Start of Dataset extract

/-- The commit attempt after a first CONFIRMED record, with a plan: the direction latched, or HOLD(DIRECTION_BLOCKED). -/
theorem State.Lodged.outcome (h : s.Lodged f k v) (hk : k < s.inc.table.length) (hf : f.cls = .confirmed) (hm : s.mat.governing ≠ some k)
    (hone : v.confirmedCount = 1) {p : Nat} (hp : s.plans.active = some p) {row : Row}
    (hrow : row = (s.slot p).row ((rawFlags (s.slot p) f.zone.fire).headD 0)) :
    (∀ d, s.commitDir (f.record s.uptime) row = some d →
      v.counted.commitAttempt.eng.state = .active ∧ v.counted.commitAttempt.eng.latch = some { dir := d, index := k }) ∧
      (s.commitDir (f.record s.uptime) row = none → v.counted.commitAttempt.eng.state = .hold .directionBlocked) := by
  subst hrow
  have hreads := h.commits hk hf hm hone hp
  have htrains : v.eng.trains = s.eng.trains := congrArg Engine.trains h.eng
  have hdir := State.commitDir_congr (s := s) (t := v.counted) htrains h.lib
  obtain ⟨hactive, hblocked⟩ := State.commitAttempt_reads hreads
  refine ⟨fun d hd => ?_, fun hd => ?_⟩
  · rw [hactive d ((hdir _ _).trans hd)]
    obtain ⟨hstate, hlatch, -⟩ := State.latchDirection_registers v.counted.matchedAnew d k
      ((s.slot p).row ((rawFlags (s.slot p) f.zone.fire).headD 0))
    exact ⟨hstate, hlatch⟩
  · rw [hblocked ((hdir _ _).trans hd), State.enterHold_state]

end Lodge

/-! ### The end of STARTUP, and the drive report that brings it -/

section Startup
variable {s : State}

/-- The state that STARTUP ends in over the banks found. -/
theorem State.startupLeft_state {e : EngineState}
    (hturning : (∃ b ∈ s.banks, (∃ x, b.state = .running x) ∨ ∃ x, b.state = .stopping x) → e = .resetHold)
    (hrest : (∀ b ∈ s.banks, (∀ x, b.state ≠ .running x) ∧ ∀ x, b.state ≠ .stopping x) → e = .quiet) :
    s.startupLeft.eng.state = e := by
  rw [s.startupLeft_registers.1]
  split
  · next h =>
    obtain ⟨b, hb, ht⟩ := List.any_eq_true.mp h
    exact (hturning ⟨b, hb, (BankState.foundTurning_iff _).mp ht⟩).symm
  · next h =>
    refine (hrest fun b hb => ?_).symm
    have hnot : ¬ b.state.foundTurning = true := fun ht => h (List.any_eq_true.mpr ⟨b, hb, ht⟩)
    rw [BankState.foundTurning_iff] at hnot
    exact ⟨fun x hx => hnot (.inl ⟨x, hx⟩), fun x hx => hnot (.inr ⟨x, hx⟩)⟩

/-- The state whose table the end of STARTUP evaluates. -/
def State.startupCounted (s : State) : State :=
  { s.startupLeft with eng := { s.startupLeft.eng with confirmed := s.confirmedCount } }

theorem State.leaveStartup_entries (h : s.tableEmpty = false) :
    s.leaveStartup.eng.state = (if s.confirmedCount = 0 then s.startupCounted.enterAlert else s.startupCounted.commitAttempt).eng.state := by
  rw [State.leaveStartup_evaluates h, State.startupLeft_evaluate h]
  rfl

End of Dataset extract
Start of Dataset extract

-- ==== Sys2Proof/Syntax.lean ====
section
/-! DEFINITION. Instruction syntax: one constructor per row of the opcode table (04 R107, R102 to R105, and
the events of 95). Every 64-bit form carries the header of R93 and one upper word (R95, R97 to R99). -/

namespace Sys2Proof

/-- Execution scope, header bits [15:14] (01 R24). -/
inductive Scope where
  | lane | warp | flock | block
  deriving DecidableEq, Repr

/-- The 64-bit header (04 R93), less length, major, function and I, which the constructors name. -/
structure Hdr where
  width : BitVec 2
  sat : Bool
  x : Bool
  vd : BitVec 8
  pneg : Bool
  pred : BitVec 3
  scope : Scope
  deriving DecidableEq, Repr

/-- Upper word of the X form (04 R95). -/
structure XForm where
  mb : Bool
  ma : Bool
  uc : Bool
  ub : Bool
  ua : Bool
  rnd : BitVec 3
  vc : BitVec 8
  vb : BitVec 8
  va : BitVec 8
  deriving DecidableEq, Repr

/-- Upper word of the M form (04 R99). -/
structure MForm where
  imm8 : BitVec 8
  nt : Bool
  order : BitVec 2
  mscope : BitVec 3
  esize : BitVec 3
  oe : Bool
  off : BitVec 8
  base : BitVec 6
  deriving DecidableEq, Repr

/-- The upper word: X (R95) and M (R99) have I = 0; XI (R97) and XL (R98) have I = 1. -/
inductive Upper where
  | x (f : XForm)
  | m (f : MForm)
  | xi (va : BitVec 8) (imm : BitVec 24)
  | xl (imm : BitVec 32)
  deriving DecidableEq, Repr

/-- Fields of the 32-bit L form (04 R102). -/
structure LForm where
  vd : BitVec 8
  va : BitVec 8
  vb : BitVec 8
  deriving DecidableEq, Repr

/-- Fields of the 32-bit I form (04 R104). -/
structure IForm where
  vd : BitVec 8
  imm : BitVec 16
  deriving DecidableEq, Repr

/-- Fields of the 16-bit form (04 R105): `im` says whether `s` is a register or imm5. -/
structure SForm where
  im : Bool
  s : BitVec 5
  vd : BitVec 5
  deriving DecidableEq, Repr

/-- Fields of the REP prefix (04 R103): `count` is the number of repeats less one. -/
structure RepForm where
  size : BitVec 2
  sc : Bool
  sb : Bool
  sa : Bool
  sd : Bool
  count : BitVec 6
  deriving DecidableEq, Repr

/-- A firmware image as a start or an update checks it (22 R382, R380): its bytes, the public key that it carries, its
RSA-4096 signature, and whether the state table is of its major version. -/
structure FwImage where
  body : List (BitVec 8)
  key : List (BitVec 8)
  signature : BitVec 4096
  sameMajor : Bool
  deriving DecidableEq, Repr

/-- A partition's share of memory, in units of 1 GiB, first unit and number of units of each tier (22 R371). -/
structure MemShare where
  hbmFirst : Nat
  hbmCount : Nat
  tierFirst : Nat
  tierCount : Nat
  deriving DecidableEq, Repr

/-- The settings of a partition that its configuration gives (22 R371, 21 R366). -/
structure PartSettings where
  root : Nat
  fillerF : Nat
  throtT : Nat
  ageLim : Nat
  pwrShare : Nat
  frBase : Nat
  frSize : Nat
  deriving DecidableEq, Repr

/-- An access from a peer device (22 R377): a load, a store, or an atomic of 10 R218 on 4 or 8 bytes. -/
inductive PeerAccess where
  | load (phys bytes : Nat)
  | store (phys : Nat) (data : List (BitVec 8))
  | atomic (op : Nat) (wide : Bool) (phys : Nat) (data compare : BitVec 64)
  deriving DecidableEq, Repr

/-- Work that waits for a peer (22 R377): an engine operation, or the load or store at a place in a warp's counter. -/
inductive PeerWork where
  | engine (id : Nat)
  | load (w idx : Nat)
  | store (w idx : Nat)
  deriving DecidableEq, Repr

End of Dataset extract

**What needs to be done**
Using the records above, restate word for word the lines from the one with "obtain ⟨b, hb, ht⟩" through the one with "STARTUP evaluates. -/", both included.

**Solution**
    obtain ⟨b, hb, ht⟩ := List.any_eq_true.mp h
    exact (hturning ⟨b, hb, (BankState.foundTurning_iff _).mp ht⟩).symm
  · next h =>
    refine (hrest fun b hb => ?_).symm
    have hnot : ¬ b.state.foundTurning = true := fun ht => h (List.any_eq_true.mpr ⟨b, hb, ht⟩)
    rw [BankState.foundTurning_iff] at hnot
    exact ⟨fun x hx => hnot (.inl ⟨x, hx⟩), fun x hx => hnot (.inr ⟨x, hx⟩)⟩

/-- The state whose table the end of STARTUP evaluates. -/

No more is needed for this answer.